50 Years Ago: VISTA sets new rules; BIA vacates Gallup
There was a distinct fear by Navajo tribal officials that the rape in early 1965 of a 19-year-old VISTA volunteer who was living in a hogan on the Navajo Reservation would seriously affect the operations of the program not only on the Navajo reservation but in the other reservations in the state as well.
But not only had national officials for the program issued statements that none of the VISTA volunteers would be removed from the reservation except for the volunteer who was raped, but program officials announced that they planned to expand the program on New Mexico reservation.
Velma Linford, who oversaw the national VISTA program for the U.S. Office of Economic Opportunity, called the Navajo incident “unfortunate,” but said “It should not be a vital influence on the VISTA programs.”
The program would assign several more volunteers to the Navajo Reservation in 1966 and even allowed them to stay in hogans if they requested it to get a better understanding of how people on the reservation lived.
But the program would prohibit female volunteers from living in the hogans alone, requiring that at least two women agree to stay in the hogan together to provide better protection.
Also, program officials on the reservation would be required to check out the hogan to make sure it had secure locks. The hogan had to be located within at least a quarter of a mile from other residences so that if there were an emergency, there would be places nearby where phone calls could be made.
Anyone — both men and women — who decided to locate on a reservation or pueblo would be required to take a one-day safety seminar, she said, and local law enforcement officers would be informed of their decision so that regular patrols could be set up to monitor their well being.
Linford stressed that the Navajo incident was the only time the program had had any problems of that kind on an Indian reservation although there had been several cases of volunteers — both men and women — being attacked after they were assigned to programs located in city ghettos.
She said there were a lot of requests from young people joining the program to be assigned to work on an Indian reservation because they had heard of the poverty conditions on most reservations and how much they compared to third world countries in Africa and South America.
The volunteers only received their subsistence and allowance. If they wanted to rent a vacant hogan, funds would be provided by the program to help pay for the weekly or monthly cost.
She said each individual volunteer also had $50 a month set aside for him or her for when they left the program.
In other news, officials for the Bureau of Indian Affairs were making plans to move some of the area programs for the Navajo tribe closer to the tribal government, while other programs were paradoxically being relocated from Gallup to Albuquerque.
Most of the offices that controlled programs on the Navajo reservation were located in Gallup.
With almost 100,000 Navajos (as compared to more than 300,000 in 2015), the BIA had been talking about making the change for several years but kept postponing any decision because of the number of BIA employees who would be required to relocate.
One study indicated that as many as 124 of the 309 BIA employees who worked on Navajo programs would have to be transferred, which would be a major problem for the BIA since the federal government would not only have to pay for their relocation costs but would also be required to help find new homes for the employees to live in — a daunting task given the lack of houses available in the Window Rock area.
The plans under consideration would require the transfer of at least 24 employees after the Christmas holidays to the new Albuquerque headquarters.
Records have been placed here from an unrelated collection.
-- ==== Sys2Proof/Machine/Float32.lean ====
section
/-! DEFINITION. Machine/Float32.lean: binary32 as R146 computes it: exact, rounded once to nearest with ties to even, and
subnormals flushed to zero of the same sign. Values are 32-bit patterns. -/

namespace Sys2Proof

namespace F32

/-- Not a number: exponent all ones, fraction not zero. -/
def isNaN (w : Word32) : Bool := bitsOf w.toNat 23 8 == 255 && bitsOf w.toNat 0 23 != 0

/-- An infinity. -/
def isInf (w : Word32) : Bool := bitsOf w.toNat 23 8 == 255 && bitsOf w.toNat 0 23 == 0

/-- Neither NaN nor infinite. -/
def isFin (w : Word32) : Bool := bitsOf w.toNat 23 8 != 255

/-- Sign bit. -/
def isNeg (w : Word32) : Bool := w.getLsbD 31

/-- The NaN that stands for "no value". -/
def nan : Word32 := 0x7FC00000#32

/-- Infinity and zero of a sign. -/
def inf (neg : Bool) : Word32 := if neg then 0xFF800000#32 else 0x7F800000#32
def zero (neg : Bool) : Word32 := if neg then 0x80000000#32 else 0#32

/-- 1.0. -/
def one : Word32 := 0x3F800000#32

/-- Magnitude of a finite pattern as significand and power of two; a subnormal operand counts as zero (R146). -/
def mag (w : Word32) : Nat × Int :=
  let e := bitsOf w.toNat 23 8
  if e = 0 then (0, 0) else (2 ^ 23 + bitsOf w.toNat 0 23, (e : Int) - 150)

/-- Significand of a finite pattern with its sign. -/
def smag (w : Word32) : Int × Int := (if isNeg w then -((mag w).1 : Int) else (mag w).1, (mag w).2)

/-- Drop the low `k` bits of `m`, rounding to nearest with ties to even. -/
def shiftRne (m k : Nat) : Nat :=
  let q := m / 2 ^ k
  let r := m % 2 ^ k
  if 2 * r < 2 ^ k then q else if 2 ^ k < 2 * r then q + 1 else q + q % 2

/-- The pattern of a significand of at most 25 bits times a power of two, once it is rounded (R146). -/
def packed (neg : Bool) (q : Nat) (e : Int) : Word32 :=
  if q = 0 then zero neg else
  let n := Nat.log2 q
  let q' := if n ≤ 23 then q * 2 ^ (23 - n) else q / 2 ^ (n - 23)
  let b := e + (n : Int) + 127
  if b < 1 then zero neg
  else if 255 ≤ b then inf neg
  else BitVec.ofNat 32 ((if neg then 2 ^ 31 else 0) + b.toNat * 2 ^ 23 + (q' - 2 ^ 23))

/-- The magnitude `m · 2^e` rounded once (R146). -/
def round (neg : Bool) (m : Nat) (e : Int) : Word32 :=
  if Nat.log2 m ≤ 23 then packed neg m e
  else packed neg (shiftRne m (Nat.log2 m - 23)) (e + ((Nat.log2 m - 23 : Nat) : Int))

/-- A signed dyadic number rounded once; an exact zero takes the sign given. -/
def roundInt (zeroNeg : Bool) (m : Int) (e : Int) : Word32 :=
  if m = 0 then zero zeroNeg else round (decide (m < 0)) m.natAbs e

/-- `a · b + c` rounded once (R146). -/
def fma (a b c : Word32) : Word32 :=
  if isNaN a || isNaN b || isNaN c then nan else
  let sp := xor (isNeg a) (isNeg b)
  if isInf a || isInf b then
    if (isInf a && (mag b).1 == 0 && isFin b) || (isInf b && (mag a).1 == 0 && isFin a) then nan
    else if isInf c && isNeg c != sp then nan else inf sp
  else if isInf c then c else
  let ma := smag a
  let mb := smag b
  let mc := smag c
  let p := ma.1 * mb.1
  let pe := ma.2 + mb.2
  let bothNeg := sp && isNeg c
  if p = 0 then (if mc.1 = 0 then zero bothNeg else roundInt false mc.1 mc.2)
  else if mc.1 = 0 then roundInt false p pe
  else
    let e := min pe mc.2
    roundInt false (p * 2 ^ (pe - e).toNat + mc.1 * 2 ^ (mc.2 - e).toNat) e

/-- Negation. -/
def neg (a : Word32) : Word32 := a ^^^ 0x80000000#32

/-- Magnitude. -/
def abs (a : Word32) : Word32 := a &&& 0x7FFFFFFF#32

def add (a b : Word32) : Word32 := fma one a b
def sub (a b : Word32) : Word32 := fma one a (neg b)
def mul (a b : Word32) : Word32 := fma a b 0x80000000#32

/-- The quotient `n / d` of naturals as a magnitude with a sticky bit, times `2^e`, rounded once. -/
def quot (neg : Bool) (n d : Nat) (e : Int) : Word32 :=
  if n = 0 then zero neg else
  let k := 30 + Nat.log2 d
  let q := n * 2 ^ k / d
  let s := if n * 2 ^ k % d = 0 then 0 else 1
  round neg (2 * q + s) (e - (k : Int) - 1)

/-- `a / b` rounded once. -/
def div (a b : Word32) : Word32 :=
  if isNaN a || isNaN b then nan else
  let s := xor (isNeg a) (isNeg b)
  if isInf a then (if isInf b then nan else inf s)
  else if isInf b then zero s
  else if (mag b).1 = 0 then (if (mag a).1 = 0 then nan else inf s)
  else quot s (mag a).1 (mag b).1 ((mag a).2 - (mag b).2)

/-- The rational `n / d` rounded once. -/
def ofRat (n : Int) (d : Nat) : Word32 := if d = 0 then nan else quot (decide (n < 0)) n.natAbs d 0

/-- An integer rounded once. -/
def ofInt (n : Int) : Word32 := roundInt false n 0

/-- A natural rounded once. -/
def ofNat (n : Nat) : Word32 := ofInt n

/-- A finite pattern, exactly, in units of 2^-149. -/
def exact (w : Word32) : Int := (smag w).1 * 2 ^ ((smag w).2 + 149).toNat

/-- A finite pattern against `n / d` as binary32 holds it. -/
def cmpQ (w : Word32) (n : Int) (d : Nat) : Ordering := compare (exact w) (exact (ofRat n d))

/-- A finite pattern as a fraction. -/
def rat (w : Word32) : Int × Nat :=
  let m := smag w
  if 0 ≤ m.2 then (m.1 * 2 ^ m.2.toNat, 1) else (m.1, 2 ^ (-m.2).toNat)

/-- Ordered comparison; false where an operand is NaN. -/
def lt (a b : Word32) : Bool :=
  if isNaN a || isNaN b then false
  else if isInf a then isNeg a && !(isInf b && isNeg b)
  else if isInf b then !isNeg b
  else
    let x := smag a
    let y := smag b
    let e := min x.2 y.2
    decide (x.1 * 2 ^ (x.2 - e).toNat < y.1 * 2 ^ (y.2 - e).toNat)

def le (a b : Word32) : Bool := !isNaN a && !isNaN b && !lt b a

/-- Clamp between two limits. -/
def clamp (lo hi v : Word32) : Word32 := if lt v lo then lo else if lt hi v then hi else v

def max2 (a b : Word32) : Word32 := if lt a b then b else a
def min2 (a b : Word32) : Word32 := if lt b a then b else a

/-- A finite pattern times `k`, rounded to an integer with ties away from zero (R79). -/
def scaled (w : Word32) (k : Nat) : Int :=
  let m := smag w
  if 0 ≤ m.2 then m.1 * 2 ^ m.2.toNat * k else divRound (m.1 * k) (2 ^ (-m.2).toNat)

/-- A pattern times `k` as an integer between two limits: infinities saturate, NaN has no value (R79). -/
def toRange (w : Word32) (k : Nat) (lo hi : Int) : Option Int :=
  if isNaN w then none
  else if isInf w then some (if isNeg w then lo else hi)
  else some (clampI lo hi (scaled w k))

/-- Sum, from left to right. -/
def sum (ws : List Word32) : Word32 := ws.foldl add 0

/-- The whole square root of a number of at most `2 k` bits, bit by bit. -/
def wholeRoot (k n : Nat) : Nat :=
  (upTo k).reverse.foldl (fun r i => if (r + 2 ^ i) * (r + 2 ^ i) ≤ n then r + 2 ^ i else r) 0

/-- The square root rounded once; a negative number has none. -/
def sqrt (a : Word32) : Word32 :=
  if isNaN a then nan
  else if (mag a).1 = 0 && isFin a then zero (isNeg a)
  else if isNeg a then nan
  else if isInf a then inf false
  else
    let odd := (mag a).2 % 2
    let m := (mag a).1 * 2 ^ (40 + odd.toNat)
    let r := wholeRoot 33 m
    round false (2 * r + if r * r = m then 0 else 1) (((mag a).2 - odd) / 2 - 21)

/-! ### Fixed point: whole numbers in units of 2^−96 -/

/-- Twice the inverse hyperbolic tangent of n / d, for a quotient within ±1/3: its series to 32 terms. -/
def twiceAtanh (n : Int) (d : Nat) : Int :=
  let z := 2 ^ 96 * n / d
  let zz := z * z / 2 ^ 96
  2 * ((upTo 32).reverse.foldl (fun acc k => 2 ^ 96 / ((2 * k + 1 : Nat) : Int) + acc * zz / 2 ^ 96) (0 : Int) * z / 2 ^ 96)

/-- The natural logarithm to the nearest binary32; a number that is not positive has none. -/
def ln (a : Word32) : Word32 :=
  if isNaN a || isNeg a || (mag a).1 = 0 && isFin a then nan
  else if isInf a then inf false
  else
    let m := (mag a).1
    ofRat (((mag a).2 + 23) * twiceAtanh 1 3 + twiceAtanh ((m : Int) - 2 ^ 23) (m + 2 ^ 23)) (2 ^ 96)

/-- 4 π² in units of 2^−96. -/
def fourPiSq : Nat := 3127802485764025003062641505888

/-- The cosine of n / d turns, folded into the first quarter turn: its series to 24 terms. -/
def cosTurn (n d : Nat) : Int :=
  let t := min (n % d) (d - n % d)
  let flip := decide (d < 4 * t)
  let u := if flip then d - 2 * t else 2 * t
  let y := fourPiSq * u * u / (4 * d * d)
  let c := (upTo 24).reverse.foldl (fun (acc : Int) k => 2 ^ 96 - acc * y / (2 ^ 96 * ((2 * k + 1) * (2 * k + 2) : Nat))) (2 ^ 96)
  if flip then -c else c

end F32

/-! ### Kinds of signals (R78, R79) -/

/-- Factor from model unit to basic format of a kind; none where the kind has no basic format. -/
def kindScale : Nat → Option Nat
  | 1 => some 100
  | 2 => some 100
  | 3 => some 1
  | 4 => some 100
  | 5 => some 1000
  | _ => none

/-- Smallest and largest value of a kind's basic format, without its no-value code (R17). -/
def kindRange : Nat → Int × Int
  | 1 => (-32767, 32767)
  | 2 => (0, 65534)
  | 3 => (0, 65534)
  | 4 => (-32767, 32767)
  | _ => (0, 4294967294)

/-- The no-value code of a kind's basic format (R17). -/
def kindNoValue : Nat → Nat
  | 1 => 0x8000
  | 2 => 0xFFFF
  | 3 => 0xFFFF
  | 4 => 0x8000
  | 5 => 0xFFFFFFFF
  | _ => 0

/-- Width in bits of a kind's basic format. -/
def kindBits : Nat → Nat
  | 5 => 32
  | _ => 16

/-- A model value in basic format (R79), in the low bytes of a number; NaN and no value give the no-value code. -/
def toBasic (kind : Nat) (v : Option Word32) : Nat :=
  match kindScale kind, v with
  | some k, some w => match F32.toRange w k (kindRange kind).1 (kindRange kind).2 with
    | some i => ofSigned (kindBits kind) i
    | none => kindNoValue kind
  | _, _ => kindNoValue kind

/-- A basic value in the model unit (R78); none for the no-value code. -/
def ofBasic (kind raw : Nat) : Option Word32 :=
  let u := raw % 2 ^ kindBits kind
  if u = kindNoValue kind then none else
  match kindScale kind with
  | some k => some (F32.ofRat (if kind = 1 ∨ kind = 4 then sext 16 u else (u : Int)) k)
  | none => none

/-- A temperature in 0.01 °C, or 8000h. -/
def toCenti (v : Option Word32) : Nat := toBasic 1 v

/-- 50.0. -/
def fifty : Word32 := 0x42480000#32

end Sys2Proof
end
During the following 12 to 18 months, another 116 would be transferred to Albuquerque. The plans were to move the area director’s office, a well as his immediate staff, to Window Rock BIA offices right across from the Navajo Tribal Council Chambers.
An Interior Department press release said that the new office in Window Rock would serve a reservation the size of the state of West Virginia. At the time, one out of every five Indians who lived on a reservation in the United States lived on the Navajo Reservation.
Navajo tribal officials were reportedly very happy to hear that Window Rock would henceforth be known as the headquarters for the Navajo area office.
Those who weren’t happy to hear the news were city officials for Gallup.
Gallup Mayor Edward Mu–oz said he and other city officials had not had time to analyze the effect on the Gallup economy.
The move would include wives and children as well and this could mean a reduction in the city’s population of more than 400 people. That would have a major impact, he said.
And there was something that was left unsaid but was in the back of a lot of people’s minds after they heard of the announcement.
While it was one thing for BIA employees to live in Gallup and travel to Window Rock if they had to, it was another thing for families to live in Window Rock and have to travel to Gallup to get their groceries and other supplies.
The reason is that with the offices in Gallup, BIA workers could travel over U.S. 666 and State Highway 264 in the morning or afternoon hours, where traveling on those two-lane highways was relatively safe.
But living in Window Rock would require families to travel to Gallup at night or on the weekends to do their shopping or go to see movies. That was something a lot of people did not like to do because of the high number of drunk drivers on the road during those times.
But this was not a reason for someone to declare that they wouldn’t move so in the end almost everyone who was required to move, did so.